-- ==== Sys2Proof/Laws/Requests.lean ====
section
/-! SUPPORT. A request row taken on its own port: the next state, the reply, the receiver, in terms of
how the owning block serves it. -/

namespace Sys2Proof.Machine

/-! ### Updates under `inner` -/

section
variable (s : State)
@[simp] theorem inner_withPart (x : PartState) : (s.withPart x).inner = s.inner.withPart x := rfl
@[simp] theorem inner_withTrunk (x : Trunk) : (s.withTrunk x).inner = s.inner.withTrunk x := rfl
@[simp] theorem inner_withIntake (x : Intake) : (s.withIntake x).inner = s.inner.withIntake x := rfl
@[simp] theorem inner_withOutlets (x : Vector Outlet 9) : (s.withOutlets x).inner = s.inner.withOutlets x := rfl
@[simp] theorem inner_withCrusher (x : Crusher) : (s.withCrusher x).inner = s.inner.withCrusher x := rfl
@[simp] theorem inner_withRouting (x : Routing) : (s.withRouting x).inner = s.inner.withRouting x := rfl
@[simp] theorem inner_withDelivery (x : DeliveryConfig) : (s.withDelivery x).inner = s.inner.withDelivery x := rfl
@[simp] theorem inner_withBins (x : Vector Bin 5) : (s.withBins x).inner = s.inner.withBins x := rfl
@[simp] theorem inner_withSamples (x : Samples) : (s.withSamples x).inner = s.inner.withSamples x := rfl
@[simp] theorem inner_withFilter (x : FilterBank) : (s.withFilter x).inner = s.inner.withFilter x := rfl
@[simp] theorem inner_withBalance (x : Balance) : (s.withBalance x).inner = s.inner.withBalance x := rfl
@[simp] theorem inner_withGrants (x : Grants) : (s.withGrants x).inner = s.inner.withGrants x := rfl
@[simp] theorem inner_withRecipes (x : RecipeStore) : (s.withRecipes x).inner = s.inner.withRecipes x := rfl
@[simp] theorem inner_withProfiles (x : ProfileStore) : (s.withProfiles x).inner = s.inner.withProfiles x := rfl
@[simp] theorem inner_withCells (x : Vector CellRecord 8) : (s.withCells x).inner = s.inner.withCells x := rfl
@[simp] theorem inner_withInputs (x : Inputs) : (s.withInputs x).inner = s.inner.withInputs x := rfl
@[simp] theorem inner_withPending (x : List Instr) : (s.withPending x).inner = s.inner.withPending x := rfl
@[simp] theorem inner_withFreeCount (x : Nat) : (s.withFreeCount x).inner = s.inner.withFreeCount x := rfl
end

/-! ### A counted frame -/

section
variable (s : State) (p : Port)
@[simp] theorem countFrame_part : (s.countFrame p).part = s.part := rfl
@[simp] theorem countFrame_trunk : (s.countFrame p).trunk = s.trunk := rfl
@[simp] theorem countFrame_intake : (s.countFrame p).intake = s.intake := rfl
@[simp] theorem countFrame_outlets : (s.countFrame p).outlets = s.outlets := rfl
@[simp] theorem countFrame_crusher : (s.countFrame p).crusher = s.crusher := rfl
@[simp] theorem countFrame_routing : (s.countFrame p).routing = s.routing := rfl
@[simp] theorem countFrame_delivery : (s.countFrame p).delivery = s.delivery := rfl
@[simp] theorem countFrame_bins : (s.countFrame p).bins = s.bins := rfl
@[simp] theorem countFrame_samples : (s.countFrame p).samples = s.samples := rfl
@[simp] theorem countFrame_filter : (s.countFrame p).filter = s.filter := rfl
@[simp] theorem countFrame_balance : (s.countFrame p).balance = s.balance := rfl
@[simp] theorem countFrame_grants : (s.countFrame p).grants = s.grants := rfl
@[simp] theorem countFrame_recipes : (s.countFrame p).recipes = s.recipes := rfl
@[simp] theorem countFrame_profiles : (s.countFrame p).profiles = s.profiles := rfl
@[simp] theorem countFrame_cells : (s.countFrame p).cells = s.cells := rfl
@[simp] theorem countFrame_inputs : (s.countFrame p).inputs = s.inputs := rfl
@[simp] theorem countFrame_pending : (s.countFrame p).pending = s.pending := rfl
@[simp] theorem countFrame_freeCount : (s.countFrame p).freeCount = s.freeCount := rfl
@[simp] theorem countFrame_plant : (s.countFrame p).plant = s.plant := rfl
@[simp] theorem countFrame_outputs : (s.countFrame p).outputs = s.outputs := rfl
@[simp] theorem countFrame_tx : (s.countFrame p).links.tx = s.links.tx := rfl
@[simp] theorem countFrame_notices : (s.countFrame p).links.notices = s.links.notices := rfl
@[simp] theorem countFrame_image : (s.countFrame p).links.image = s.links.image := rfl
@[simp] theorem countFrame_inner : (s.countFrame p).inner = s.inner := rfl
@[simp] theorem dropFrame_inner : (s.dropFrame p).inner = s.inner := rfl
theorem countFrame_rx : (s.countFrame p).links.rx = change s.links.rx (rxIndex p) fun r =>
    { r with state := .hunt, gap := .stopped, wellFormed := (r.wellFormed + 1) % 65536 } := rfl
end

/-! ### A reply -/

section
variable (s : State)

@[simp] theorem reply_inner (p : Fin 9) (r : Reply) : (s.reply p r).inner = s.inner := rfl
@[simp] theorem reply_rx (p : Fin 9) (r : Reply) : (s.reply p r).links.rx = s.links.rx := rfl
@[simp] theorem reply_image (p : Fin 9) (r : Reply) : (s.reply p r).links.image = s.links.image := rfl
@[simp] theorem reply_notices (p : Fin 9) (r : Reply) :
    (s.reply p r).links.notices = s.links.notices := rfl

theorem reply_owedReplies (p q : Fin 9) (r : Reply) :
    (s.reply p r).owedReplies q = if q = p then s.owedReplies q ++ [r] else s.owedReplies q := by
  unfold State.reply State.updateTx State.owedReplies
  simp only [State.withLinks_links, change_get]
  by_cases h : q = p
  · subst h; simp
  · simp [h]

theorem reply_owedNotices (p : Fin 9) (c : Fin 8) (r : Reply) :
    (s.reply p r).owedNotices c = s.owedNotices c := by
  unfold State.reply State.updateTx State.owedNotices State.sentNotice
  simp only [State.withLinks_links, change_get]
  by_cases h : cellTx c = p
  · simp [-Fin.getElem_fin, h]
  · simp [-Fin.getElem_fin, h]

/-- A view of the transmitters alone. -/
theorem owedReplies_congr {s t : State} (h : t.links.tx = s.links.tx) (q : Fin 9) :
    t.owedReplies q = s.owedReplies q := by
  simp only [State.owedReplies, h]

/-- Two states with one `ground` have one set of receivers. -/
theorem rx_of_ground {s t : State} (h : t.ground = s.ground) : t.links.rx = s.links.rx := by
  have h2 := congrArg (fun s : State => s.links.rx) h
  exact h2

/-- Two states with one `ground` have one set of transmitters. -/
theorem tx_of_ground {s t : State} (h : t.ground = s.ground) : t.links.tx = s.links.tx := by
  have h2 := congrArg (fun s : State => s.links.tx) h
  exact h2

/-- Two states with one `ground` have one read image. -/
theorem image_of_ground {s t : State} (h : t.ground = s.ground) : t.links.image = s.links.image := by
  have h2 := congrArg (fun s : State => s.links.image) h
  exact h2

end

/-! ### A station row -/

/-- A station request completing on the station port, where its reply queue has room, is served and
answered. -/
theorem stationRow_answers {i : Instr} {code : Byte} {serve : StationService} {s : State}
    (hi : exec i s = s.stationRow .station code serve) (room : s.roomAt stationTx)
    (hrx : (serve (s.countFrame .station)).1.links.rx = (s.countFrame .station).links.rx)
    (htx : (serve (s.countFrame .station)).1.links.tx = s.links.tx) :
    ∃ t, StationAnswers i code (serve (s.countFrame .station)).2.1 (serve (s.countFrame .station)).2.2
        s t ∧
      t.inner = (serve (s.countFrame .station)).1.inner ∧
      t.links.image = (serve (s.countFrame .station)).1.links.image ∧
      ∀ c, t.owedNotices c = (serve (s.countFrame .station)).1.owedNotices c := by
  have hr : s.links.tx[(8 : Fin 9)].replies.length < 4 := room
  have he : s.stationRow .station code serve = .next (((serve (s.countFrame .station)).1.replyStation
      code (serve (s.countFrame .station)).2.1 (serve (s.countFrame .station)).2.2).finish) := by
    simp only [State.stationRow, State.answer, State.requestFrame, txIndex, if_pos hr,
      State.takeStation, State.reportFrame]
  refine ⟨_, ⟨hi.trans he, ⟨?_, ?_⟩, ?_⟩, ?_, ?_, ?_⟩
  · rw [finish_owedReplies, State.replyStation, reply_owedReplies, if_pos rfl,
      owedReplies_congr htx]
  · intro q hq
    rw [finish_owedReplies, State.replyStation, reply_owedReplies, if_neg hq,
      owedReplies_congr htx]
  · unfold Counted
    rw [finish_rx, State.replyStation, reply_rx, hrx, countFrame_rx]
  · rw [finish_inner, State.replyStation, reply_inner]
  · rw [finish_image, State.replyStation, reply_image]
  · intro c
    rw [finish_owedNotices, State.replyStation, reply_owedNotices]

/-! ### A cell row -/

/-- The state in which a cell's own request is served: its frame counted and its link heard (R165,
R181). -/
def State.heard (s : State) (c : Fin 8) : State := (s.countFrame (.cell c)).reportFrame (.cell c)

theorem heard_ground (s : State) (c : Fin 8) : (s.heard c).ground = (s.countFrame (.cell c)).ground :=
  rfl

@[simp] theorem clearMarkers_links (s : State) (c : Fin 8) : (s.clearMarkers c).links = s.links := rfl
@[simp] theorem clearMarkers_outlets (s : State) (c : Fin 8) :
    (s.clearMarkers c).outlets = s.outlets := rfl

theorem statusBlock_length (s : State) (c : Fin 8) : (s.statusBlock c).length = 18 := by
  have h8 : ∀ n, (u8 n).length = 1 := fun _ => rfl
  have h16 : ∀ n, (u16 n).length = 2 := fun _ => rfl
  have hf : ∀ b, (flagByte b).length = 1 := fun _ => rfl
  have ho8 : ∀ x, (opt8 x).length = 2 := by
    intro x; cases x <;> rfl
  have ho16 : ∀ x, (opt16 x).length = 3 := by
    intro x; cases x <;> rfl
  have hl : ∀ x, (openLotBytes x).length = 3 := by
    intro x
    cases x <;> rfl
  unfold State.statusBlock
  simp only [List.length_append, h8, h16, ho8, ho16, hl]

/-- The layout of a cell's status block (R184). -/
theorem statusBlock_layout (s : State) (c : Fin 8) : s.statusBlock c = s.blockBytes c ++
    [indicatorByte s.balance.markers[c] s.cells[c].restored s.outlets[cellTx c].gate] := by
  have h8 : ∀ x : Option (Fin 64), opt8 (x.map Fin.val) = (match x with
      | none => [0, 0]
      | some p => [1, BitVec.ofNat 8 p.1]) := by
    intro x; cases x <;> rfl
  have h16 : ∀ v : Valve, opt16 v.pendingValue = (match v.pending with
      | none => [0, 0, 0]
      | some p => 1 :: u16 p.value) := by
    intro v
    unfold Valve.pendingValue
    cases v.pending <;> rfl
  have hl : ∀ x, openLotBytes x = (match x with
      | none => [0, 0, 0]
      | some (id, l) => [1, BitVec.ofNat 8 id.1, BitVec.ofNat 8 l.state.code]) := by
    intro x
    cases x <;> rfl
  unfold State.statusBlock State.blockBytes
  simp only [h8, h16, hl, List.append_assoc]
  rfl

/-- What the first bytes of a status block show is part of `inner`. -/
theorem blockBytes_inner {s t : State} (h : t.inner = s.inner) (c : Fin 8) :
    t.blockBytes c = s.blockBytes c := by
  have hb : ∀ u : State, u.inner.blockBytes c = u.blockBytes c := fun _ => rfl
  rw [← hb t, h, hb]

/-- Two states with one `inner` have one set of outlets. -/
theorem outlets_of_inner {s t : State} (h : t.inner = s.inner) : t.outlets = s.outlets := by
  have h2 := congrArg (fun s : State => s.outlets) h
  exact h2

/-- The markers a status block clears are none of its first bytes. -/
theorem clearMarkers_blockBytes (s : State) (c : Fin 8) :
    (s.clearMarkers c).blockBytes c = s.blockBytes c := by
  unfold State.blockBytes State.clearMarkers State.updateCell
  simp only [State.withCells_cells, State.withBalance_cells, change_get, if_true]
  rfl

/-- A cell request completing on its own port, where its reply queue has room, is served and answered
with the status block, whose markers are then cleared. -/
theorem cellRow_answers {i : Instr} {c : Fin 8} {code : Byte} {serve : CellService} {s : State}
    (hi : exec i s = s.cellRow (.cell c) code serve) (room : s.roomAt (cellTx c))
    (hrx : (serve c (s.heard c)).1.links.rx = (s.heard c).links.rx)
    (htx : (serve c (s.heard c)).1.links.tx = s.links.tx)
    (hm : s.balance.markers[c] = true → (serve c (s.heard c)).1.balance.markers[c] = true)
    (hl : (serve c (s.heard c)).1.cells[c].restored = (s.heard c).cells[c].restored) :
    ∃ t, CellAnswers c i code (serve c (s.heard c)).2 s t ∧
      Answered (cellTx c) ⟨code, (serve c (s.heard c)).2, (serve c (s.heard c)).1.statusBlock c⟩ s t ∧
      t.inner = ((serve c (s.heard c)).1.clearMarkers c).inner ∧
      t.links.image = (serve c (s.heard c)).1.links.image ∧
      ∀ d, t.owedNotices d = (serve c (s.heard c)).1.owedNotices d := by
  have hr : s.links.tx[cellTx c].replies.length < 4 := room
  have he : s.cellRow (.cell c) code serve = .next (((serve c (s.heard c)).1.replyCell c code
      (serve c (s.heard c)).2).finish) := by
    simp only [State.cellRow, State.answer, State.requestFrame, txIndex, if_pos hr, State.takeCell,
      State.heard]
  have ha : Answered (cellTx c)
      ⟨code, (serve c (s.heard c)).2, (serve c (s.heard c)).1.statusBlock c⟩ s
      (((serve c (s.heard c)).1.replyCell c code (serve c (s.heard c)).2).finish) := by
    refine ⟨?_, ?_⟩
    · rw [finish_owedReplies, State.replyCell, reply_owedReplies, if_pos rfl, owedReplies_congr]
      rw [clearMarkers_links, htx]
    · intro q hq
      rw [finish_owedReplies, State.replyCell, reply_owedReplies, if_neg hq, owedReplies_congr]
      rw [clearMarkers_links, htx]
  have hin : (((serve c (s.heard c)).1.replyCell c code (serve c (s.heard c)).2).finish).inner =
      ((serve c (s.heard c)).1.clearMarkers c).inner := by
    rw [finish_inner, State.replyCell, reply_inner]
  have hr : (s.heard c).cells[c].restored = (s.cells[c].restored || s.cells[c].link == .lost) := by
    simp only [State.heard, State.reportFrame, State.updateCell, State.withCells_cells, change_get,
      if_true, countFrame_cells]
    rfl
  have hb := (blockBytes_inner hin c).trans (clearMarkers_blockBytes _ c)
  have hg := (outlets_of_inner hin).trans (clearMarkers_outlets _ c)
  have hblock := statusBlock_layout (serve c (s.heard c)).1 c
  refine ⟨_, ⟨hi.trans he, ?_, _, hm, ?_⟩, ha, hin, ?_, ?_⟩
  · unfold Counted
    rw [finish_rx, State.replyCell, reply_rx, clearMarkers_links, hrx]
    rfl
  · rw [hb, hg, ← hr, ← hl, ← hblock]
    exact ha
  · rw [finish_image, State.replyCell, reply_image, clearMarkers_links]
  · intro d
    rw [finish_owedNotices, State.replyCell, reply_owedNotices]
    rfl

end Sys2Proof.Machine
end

---

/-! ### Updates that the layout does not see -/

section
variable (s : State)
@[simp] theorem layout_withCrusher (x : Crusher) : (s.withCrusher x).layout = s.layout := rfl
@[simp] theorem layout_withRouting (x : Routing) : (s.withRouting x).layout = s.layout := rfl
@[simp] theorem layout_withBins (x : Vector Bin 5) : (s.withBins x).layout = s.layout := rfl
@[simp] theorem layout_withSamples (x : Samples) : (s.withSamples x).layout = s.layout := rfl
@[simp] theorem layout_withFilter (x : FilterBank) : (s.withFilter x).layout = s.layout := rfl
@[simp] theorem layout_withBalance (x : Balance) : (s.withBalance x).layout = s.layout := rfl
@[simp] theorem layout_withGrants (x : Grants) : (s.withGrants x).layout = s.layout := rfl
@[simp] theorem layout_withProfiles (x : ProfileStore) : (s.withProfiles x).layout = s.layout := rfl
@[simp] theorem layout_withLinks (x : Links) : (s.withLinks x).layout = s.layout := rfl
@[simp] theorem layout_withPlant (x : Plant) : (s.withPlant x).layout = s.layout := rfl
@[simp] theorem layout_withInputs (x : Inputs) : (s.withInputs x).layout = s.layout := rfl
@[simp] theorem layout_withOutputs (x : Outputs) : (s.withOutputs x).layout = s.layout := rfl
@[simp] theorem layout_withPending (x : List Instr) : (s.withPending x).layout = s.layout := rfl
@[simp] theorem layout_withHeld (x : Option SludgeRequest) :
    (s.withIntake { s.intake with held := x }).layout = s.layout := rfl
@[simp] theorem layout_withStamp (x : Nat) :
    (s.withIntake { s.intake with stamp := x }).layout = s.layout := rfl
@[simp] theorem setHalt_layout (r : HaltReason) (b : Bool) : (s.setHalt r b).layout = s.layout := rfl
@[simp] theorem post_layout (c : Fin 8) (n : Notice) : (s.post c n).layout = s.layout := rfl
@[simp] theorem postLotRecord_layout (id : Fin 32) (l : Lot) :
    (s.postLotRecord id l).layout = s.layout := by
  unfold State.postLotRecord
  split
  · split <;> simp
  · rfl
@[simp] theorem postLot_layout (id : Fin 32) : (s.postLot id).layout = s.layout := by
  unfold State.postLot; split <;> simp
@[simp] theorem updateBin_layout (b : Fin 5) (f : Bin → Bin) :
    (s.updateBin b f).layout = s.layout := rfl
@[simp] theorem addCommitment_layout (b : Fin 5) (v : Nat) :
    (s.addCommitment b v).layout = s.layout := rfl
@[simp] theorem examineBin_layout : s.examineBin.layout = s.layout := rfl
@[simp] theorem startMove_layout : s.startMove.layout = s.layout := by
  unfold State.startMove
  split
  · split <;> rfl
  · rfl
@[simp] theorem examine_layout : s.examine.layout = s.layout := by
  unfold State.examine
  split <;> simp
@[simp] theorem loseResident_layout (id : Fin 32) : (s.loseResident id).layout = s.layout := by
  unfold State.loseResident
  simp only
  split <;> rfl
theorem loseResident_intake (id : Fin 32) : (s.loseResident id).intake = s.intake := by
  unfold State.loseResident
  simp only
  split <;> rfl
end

==

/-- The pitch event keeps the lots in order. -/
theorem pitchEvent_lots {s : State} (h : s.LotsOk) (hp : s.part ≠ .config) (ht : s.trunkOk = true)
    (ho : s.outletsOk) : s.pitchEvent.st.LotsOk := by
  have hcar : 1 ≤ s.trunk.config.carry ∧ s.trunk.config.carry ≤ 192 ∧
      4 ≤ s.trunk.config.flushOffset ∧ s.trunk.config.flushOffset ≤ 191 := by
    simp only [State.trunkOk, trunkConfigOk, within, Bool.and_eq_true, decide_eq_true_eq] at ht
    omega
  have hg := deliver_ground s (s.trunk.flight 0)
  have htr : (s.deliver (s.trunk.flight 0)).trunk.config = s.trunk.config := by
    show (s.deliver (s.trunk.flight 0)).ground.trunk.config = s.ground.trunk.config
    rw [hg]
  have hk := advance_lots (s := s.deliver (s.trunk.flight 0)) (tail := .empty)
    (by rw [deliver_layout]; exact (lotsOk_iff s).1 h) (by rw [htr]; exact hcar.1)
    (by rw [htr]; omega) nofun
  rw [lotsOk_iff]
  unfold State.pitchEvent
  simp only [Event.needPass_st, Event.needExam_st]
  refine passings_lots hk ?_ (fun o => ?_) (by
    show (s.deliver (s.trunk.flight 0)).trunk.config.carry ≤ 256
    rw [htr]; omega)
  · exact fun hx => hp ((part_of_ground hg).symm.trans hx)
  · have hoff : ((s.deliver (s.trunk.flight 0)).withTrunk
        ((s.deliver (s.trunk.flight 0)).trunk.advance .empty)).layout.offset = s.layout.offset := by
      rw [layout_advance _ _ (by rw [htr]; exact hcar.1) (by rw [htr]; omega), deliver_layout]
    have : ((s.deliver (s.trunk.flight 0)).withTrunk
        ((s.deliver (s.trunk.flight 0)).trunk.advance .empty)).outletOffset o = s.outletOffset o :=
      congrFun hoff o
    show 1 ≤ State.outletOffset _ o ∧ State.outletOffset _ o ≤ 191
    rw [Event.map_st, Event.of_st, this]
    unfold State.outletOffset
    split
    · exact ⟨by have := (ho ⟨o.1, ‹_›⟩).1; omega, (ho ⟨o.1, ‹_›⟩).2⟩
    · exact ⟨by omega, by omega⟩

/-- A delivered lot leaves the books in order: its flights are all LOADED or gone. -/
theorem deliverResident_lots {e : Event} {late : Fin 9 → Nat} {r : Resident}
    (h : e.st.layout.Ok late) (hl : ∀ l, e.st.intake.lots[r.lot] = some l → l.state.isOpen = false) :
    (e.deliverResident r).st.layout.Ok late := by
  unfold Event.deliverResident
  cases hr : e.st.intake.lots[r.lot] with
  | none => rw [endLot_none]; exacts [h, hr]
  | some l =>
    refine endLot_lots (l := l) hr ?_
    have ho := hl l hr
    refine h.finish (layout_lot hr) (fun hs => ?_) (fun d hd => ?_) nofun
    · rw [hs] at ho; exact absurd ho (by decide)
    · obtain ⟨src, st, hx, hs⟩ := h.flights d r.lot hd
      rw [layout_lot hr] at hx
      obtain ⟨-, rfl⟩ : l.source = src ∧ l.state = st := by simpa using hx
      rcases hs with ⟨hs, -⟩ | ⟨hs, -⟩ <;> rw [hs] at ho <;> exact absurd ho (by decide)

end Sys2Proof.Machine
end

● Prompt:
Using the data above, reproduce exactly the lines between those holding "s.inner.withRouting x := rfl" and "s.inner.withProfiles x := rfl", inclusive, and no others.

● Expected answer:
@[simp] theorem inner_withRouting (x : Routing) : (s.withRouting x).inner = s.inner.withRouting x := rfl
@[simp] theorem inner_withDelivery (x : DeliveryConfig) : (s.withDelivery x).inner = s.inner.withDelivery x := rfl
@[simp] theorem inner_withBins (x : Vector Bin 5) : (s.withBins x).inner = s.inner.withBins x := rfl
@[simp] theorem inner_withSamples (x : Samples) : (s.withSamples x).inner = s.inner.withSamples x := rfl
@[simp] theorem inner_withFilter (x : FilterBank) : (s.withFilter x).inner = s.inner.withFilter x := rfl
@[simp] theorem inner_withBalance (x : Balance) : (s.withBalance x).inner = s.inner.withBalance x := rfl
@[simp] theorem inner_withGrants (x : Grants) : (s.withGrants x).inner = s.inner.withGrants x := rfl
@[simp] theorem inner_withRecipes (x : RecipeStore) : (s.withRecipes x).inner = s.inner.withRecipes x := rfl
@[simp] theorem inner_withProfiles (x : ProfileStore) : (s.withProfiles x).inner = s.inner.withProfiles x := rfl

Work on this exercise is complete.